次日醒来,感觉到阳光的照射,魏无羡下意识钻进江澄怀里躲避刺目阳光,打了个哈欠蹭了两下,无意间蹭乱了自己的衣衫,吸吸鼻子全然不知,翻了个身继续睡去。
江澄的睡眠向来是轻的,本也到了点,被人一蹭就醒了过来,见魏无羡转瞬又睡熟了只觉心下无奈。算着昨夜睡的挺早,此时睡眠应已足够,倒也不客气地倾身将魏无羡按着亲了一顿,旋即道:
江澄“起床了。”
魏无羡“唔……”
魏无羡平常都是自己跟江澄耍赖搂着人亲来亲去求求再睡会儿,现在倒轮到人这么叫自己起床了,哼哼唧唧的睁开眼睛,打了个哈欠,撇撇嘴揉揉眼睛坐起来,身体诚实地凑过去又亲了亲江澄的嘴唇:
魏无羡“知道啦……”
江澄“行了行了,赶紧起来。”
江澄忽地觉得过于腻歪了,心下生出几分异样来,微微偏过头去,推开人的身子。转而翻身下床穿戴好衣物,熟念地绑好头发,又出去打了水过来洗漱。其间并未理会人。

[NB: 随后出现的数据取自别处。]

-- ==== Sys2Proof/Machine/State.lean ====
section
/-! DEFINITION. The state of the KP2448: every record the manual gives a block, as plain data, the reports and
frames that pass over its links, the reasons a step can stop, and the state right after reset. -/

namespace Sys2Proof.Machine

/-! ### Common pieces -/

/-- An input filter (R17): accepted level, run of differing samples, primed mark (R139, R148, R120).
The level is set for COVERED, OCCUPIED, BLOCKED or ACTIVE. -/
structure Filter where
  level : Bool
  run : Nat
  primed : Bool
  deriving DecidableEq, Repr

/-- A filter right after reset: unprimed, run count zero, and CLEAR or INACTIVE as R120, R126 and R148 say. R17, R18 and
R139 give the other filters no level before they are primed (assumption 33: the model's choice). -/
def Filter.reset : Filter := ⟨false, 0, false⟩

/-- A timer: `none` when stopped, `some d` when running with the duration `d` it was started with (R11). -/
abbrev Timer := Option Nat

/-! ### Configuration store (chapter 1) -/

/-- A door entry of a face geometry (section 1.3). -/
structure DoorGeom where
  xc : Nat
  w : Nat
  cls : Nat
  deriving DecidableEq, Repr

/-- A face geometry (section 1.3); n is the number of door entries. -/
structure Geometry where
  d0 : Nat
  pitch : Nat
  m : Nat
  s0 : Nat
  doors : List DoorGeom
  deriving DecidableEq, Repr

/-- The number n of configured doors. -/
def Geometry.n (g : Geometry) : Nat := g.doors.length

/-- A motion class entry (section 1.4). -/
structure MotionClass where
  openSpeed : Nat
  closeSpeed : Nat
  closeForce : Nat
  timeout : Nat
  deriving DecidableEq, Repr

/-- The default motion class entry (section 1.4). -/
def MotionClass.default : MotionClass := ⟨4, 3, 3, 6000⟩

/-- A train door of a profile (section 1.5). -/
structure TrainDoor where
  a : Nat
  t : Nat
  deriving DecidableEq, Repr

/-- A train profile (section 1.5). -/
structure Profile where
  len : Nat
  coupler : Nat
  axles : Nat
  doors : List TrainDoor
  deriving DecidableEq, Repr

/-- The flash phase mode (parameter 17 of section 1.6). -/
inductive PhaseMode where
  | common | alternate
  deriving DecidableEq, Repr

/-- The seventeen face parameters (section 1.6), in table order; T_reply is in microseconds. -/
structure FaceParams where
  fAxle : Nat
  fPanel : Nat
  tSettle : Nat
  wAuto : Nat
  wExt : Nat
  oMin : Nat
  tReply : Nat
  tUnlock : Nat
  tLock : Nat
  tObst : Nat
  nObst : Nat
  tWarn : Nat
  fBeam : Nat
  tQuiet : Nat
  tHoldMax : Nat
  tGap : Nat
  phaseMode : PhaseMode
  deriving DecidableEq, Repr

/-- The default face parameters (section 1.6). -/
def FaceParams.default : FaceParams :=
  ⟨3, 3, 1000, 300, 700, 800, 400, 800, 1000, 1000, 3, 2000, 2, 1000, 5000, 1500, .common⟩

魏无羡见江澄把自己推开也不搭理自己了,撇撇嘴有些不乐意,洗完漱整理好衣物,随后跟着人一起出去,不疾不徐的往兰室走去。
魏无羡“大清早的怎么不搭理我?”
江澄“没有,恨不得把你放心里就不拿出来了,粘着你还来不及呢。”
江澄咬咬牙挤出那么几句话来,到了兰室幸好未迟,颇为舒心地找了第一排的位置坐下。
魏无羡半信半疑地哼了一声还是跟着江澄一起走进兰室,坐在人旁边的位置,懒洋洋地打了个哈欠,趴在桌案上等着蓝老头来,反正也是默写家规,自己也并不担心,待了会儿就和后排的世家弟子说笑起来。
江澄刚坐下便后悔了,方才只顾想那些有的没的,竟是忘了默写家规一事,这还特意坐到了第一排,不是找死是做甚么?
江澄闭了闭眼冷静下来,翻出雅正集来默背,努力尽最大的可能将那些大同小异的文字记下。
魏无羡转头看了眼努力默背的江澄,轻轻笑了一声,看着人咋舌:
魏无羡“师弟,这点东西你还需要特意去背啊?”
躲开对方那能杀人的眼神,魏无羡耸耸肩看向一边哼了一声,倒是不甚在意地继续闲聊,直到蓝老头进来,轻咳一声随后佯装正襟危坐。
江澄合上书本在心里默默过着方才记下的内容,此时的心情已经不能用暴躁来形容了,但是看了一眼讲台上一手捋着山羊胡须的蓝启仁,将紧握的拳头松开,淡定地找出纸笔来。
魏无羡倒是自若,拿起纸笔便信手写下家规和雅正集,顺便多写了几句还记得的礼则篇,随后便把笔丢到一边,趴在桌上等待收卷。
过了一刻钟后,江澄会的基本上已经默下了,只剩下那些零零碎碎若隐若现的只言片语还在脑中叫嚣。
江澄“云深不知处还禁…什么来着?”
江澄低声自言自语,一面蹙眉思索,一面在稿纸上胡乱写着寻找灵感。
魏无羡“不可无端哂笑,不可惊扰女修,不可与人攀比……”
见蓝老头溜达到后面,魏无羡眯了眯眸子看了眼江澄写不上来的几句,轻轻叩了一下桌子,随后低声提醒。
恰好又收到聂怀桑的求救信号,魏无羡义正言辞地拒绝,随后坐正身子俨然一副认真检查的模样。然而好死不死又被蓝忘机逮到了,魏无羡后背一凉,暗自懊恼倒是忘了蓝老头的“眼线”。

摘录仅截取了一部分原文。